The title was chosen by the authors as a polemic of the postapocalyptic Daybreak: 2250 AD by Andre Norton. The Noon Universe has been given its name by the fans after this book.

Plot summary 
The book is a collection of short stories describing various aspects of human life on Earth in the 22nd century. The plots of the stories are not closely connected, but they feature a shared set of characters. The most commonly recurring characters are Evgeny Slavin and Sergei Kondratev, who, as a result of a lengthy journey through interstellar space at near the speed of light, are thrown over a century into the future and must re-integrate into the society of their great-grandchildren.
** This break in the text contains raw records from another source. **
-- ==== Sys2Proof/Laws/Frame0.lean ====
section
/-! SUPPORT. The frames of the operations that take a function, and the tables they keep in canonical form. -/
set_option Elab.async false
set_option linter.all false

namespace Sys2Proof.Machine

theorem setRingUnit_ring {k : Nat} {v : BitVec 64} {x : RecState} (h : twf (fun _ => 0) x.ring = true) :
    twf (fun _ => 0) (setRingUnit k v x).ring = true := twf_tput h

theorem writeUnits_ring {k : Nat} {l : List (BitVec 64)} {x : RecState} (h : twf (fun _ => 0) x.ring = true) :
    twf (fun _ => 0) (writeUnits k l x).ring = true := by
  induction l generalizing k x with
  | nil => exact h
  | cons v l ih => exact ih (setRingUnit_ring h)

theorem retireSegment_ring {g : Nat} {x : RecState} : (retireSegment g x).ring = x.ring := by
  unfold retireSegment
  split <;> rfl

theorem placeRecord_ring {n : Nat} {x : RecState} (h : twf (fun _ => 0) x.ring = true) :
    twf (fun _ => 0) (placeRecord n x).ring = true := by
  unfold placeRecord
  dsimp only
  split
  · split
    · rw [retireSegment_ring]
      exact h
    · exact h
  · rw [retireSegment_ring]
    split
    · exact setRingUnit_ring h
    · exact h

/-- Writing a record keeps the ring in canonical form. -/
theorem writeRecord_ring {w : WaitingRecord} {x : RecState} (h : twf (fun _ => 0) x.ring = true) :
    twf (fun _ => 0) (writeRecord w x).ring = true := by
  unfold writeRecord
  exact writeUnits_ring (placeRecord_ring h)

/-- The frame of `modPwr`. -/
theorem modPwr_frame {m : Nat} {r u : State} {f : PwrState → PwrState} (h : Frame m r u) (hm : m &&& 4096 = 4096)
    (h_stalled : m.testBit 32 = true ∨ ∀ y : PwrState, (f y).stalled = y.stalled)
    (h_dom : m.testBit 36 = true ∨ ∀ y : PwrState, (f y).dom = y.dom)
    (h_ladder : m.testBit 39 = true ∨ ∀ y : PwrState, (f y).ladder = y.ladder)
    (h_votes : m.testBit 40 = true ∨ ∀ y : PwrState, (f y).votes = y.votes) :
    Frame m r (modPwr f u) := by
  unfold modPwr
  exact Frame.lit h rfl (x_stalled := h_stalled.imp id fun g => g _) (x_dom := h_dom.imp id fun g => g _) (x_ladder := h_ladder.imp id fun g => g _) (x_votes := h_votes.imp id fun g => g _)

/-- The frame of `modAssay`. -/
theorem modAssay_frame {m : Nat} {r u : State} {f : AssayState → AssayState} (h : Frame m r u) (hm : m &&& 8192 = 8192)
    (h_faultsIn : m.testBit 33 = true ∨ ∀ y : AssayState, (f y).faultsIn = y.faultsIn) :
    Frame m r (modAssay f u) := by
  unfold modAssay
  exact Frame.lit h rfl (x_faultsIn := h_faultsIn.imp id fun g => g _)

/-- The frame of `modKeep`. -/
theorem modKeep_frame {m : Nat} {r u : State} {f : KeepState → KeepState} (h : Frame m r u) (hm : m &&& 1024 = 1024)
    (h_mounted : m.testBit 44 = true ∨ ∀ y : KeepState, (f y).mounted = y.mounted)
    (h_opRoot : ∀ (y : KeepState) k, y.opRoot = some k → (f y).opRoot = some k)
    (h_root : m.testBit 34 = true ∨ ∀ y : KeepState, (f y).opRoot = y.opRoot)
    (h_dieA : ∀ y : KeepState, twf blankCopy y.dieA = true → twf blankCopy (f y).dieA = true)
    (h_dieB : ∀ y : KeepState, twf blankCopy y.dieB = true → twf blankCopy (f y).dieB = true) :
    Frame m r (modKeep f u) := by
  unfold modKeep
  exact Frame.lit h rfl (x_mounted := h_mounted.imp id fun g => g _) (l_opRoot := h_opRoot _) (x_opRoot := h_root.imp id fun g => g _) (l_dieA := h_dieA _) (l_dieB := h_dieB _)

/-- The frame of `modProt`. -/
theorem modProt_frame {m : Nat} {r u : State} {f : ProtState → ProtState} (h : Frame m r u) (hm : m &&& 32768 = 32768)
    (h_active : m.testBit 41 = true ∨ ∀ y : ProtState, (f y).active = y.active) :
    Frame m r (modProt f u) := by
  unfold modProt
  exact Frame.lit h rfl (x_active := h_active.imp id fun g => g _)

/-- The frame of `modTick`. -/
theorem modTick_frame {m : Nat} {r u : State} {f : TickState → TickState} (h : Frame m r u) (hm : m &&& 64 = 64)
    (h_count : m.testBit 35 = true ∨ ∀ y : TickState, (f y).count = y.count) :
    Frame m r (modTick f u) := by
  unfold modTick
  exact Frame.lit h rfl (x_tickCount := h_count.imp id fun g => g _)

/-- The frame of `modSupply`. -/
theorem modSupply_frame {m : Nat} {r u : State} {f : SupplyState → SupplyState} (h : Frame m r u) (hm : m &&& 256 = 256)
    (h_warning : m.testBit 45 = true ∨ ∀ y : SupplyState, (f y).warning = y.warning) :
    Frame m r (modSupply f u) := by
  unfold modSupply
  exact Frame.lit h rfl (x_warning := h_warning.imp id fun g => g _)

/-- The frame of `modBoot`. -/
theorem modBoot_frame {m : Nat} {r u : State} {f : BootState → BootState} (h : Frame m r u) (hm : m &&& 128 = 128)
    (h_phase : m.testBit 37 = true ∨ ∀ y : BootState, (f y).phase = y.phase) :
    Frame m r (modBoot f u) := by
  unfold modBoot
  exact Frame.lit h rfl (x_phase := h_phase.imp id fun g => g _)

end Sys2Proof.Machine
end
The book includes the following stories:
"Night on Mars" - Two doctors walk on foot on Mars after their vehicle was lost in quicksand. They must avoid an encounter with a local wild beast, while hurrying to assist in the delivery of Evgeny Slavin, the first human born on Mars. (This apparently takes place in the late 20th century.)
"Almost the Same" - Sergei Kondratev as a young man in flight school.
"Old-timer" - The photon engine-driven spaceship Taimyr mysteriously returns to Earth after having disappeared a century earlier. Kondratev and Slavin are the only survivors.
"The Conspirator" - Schoolchildren Pol Gnedykh, Aleksandr "Lin" Kostylin, Mikhail Sidorov, and Gennady Komov plan and dream about their futures.
"Chronicle" - A scientific report giving an analysis of the disappearance and reappearance of the Taimyr.
"Two from the Taimyr" - Kondratev and Slavin recuperate from their wounds after the crash of the Taimyr, and begin to investigate the Earth of the future to which they have returned.
"The Moving Roads" - Kondratev explores Earth on a global system of moving roadways. 
"Cornucopia" - Slavin attempts to adjust to the domestic technology of the future.
"Homecoming" - Kondratev encounters Leonid Gorbovsky, and decides to take a job in oceanography.
"Langour of the Spirit" - Gnedykh and Kostylin reconnect after many years apart.
"The Assaultmen" - Gorbovsky tours the artificial satellites of Vladislava, and journeys to the surface with Sidorov and Ryu Waseda.
"Deep Search" - Kondratev and oceanographer Akiko Okada hunt giant squid on a deep sea expedition.
"The Mystery of the Hind Leg" - Slavin encounters the Collector of Dispersed Data project.
"Candles Before the Control Board" - Okada (now married to Kondratev) tries to visit her dying father, the subject of the Great Encoding
"Natural Science in the Spirit World" - Espers assist the Institute of Space Physics in an effort to explain the Taimyr disappearance and reappearance. 
"Pilgrims and Wayfarers" - Gorbovsky discusses the "Voice of the Void" and other mysteries, and the philosophy of space exploration.
"The Planet with all the Conveniences" - Komov, Waseda, and others explore the planet Leonida and make brief contact with the Leoniders.
"Defeat" - Sidorov tests prototype colonization devices in a remote area on Earth.
"The Meeting" - Gnedykh and Kostylin again meet after a long separation, and Gnedykh regrets his accidental killing of an alien creature who may have been sentient.
"What You Will Be Like" - Kondratev, Slavin, and Gorbovsky explore Tagora. Kondratev and Slavin discuss the progress and stagnation of humanity over their long lifespan, and Gorbovsky tells a fantastic story about his encounter with a visitor from the future.

Notes 
  Comments to the traversed, 1960-1962. note to internet readers about copyright issues

Publication history 
Noon: 22nd Century has been published several times, with different contents.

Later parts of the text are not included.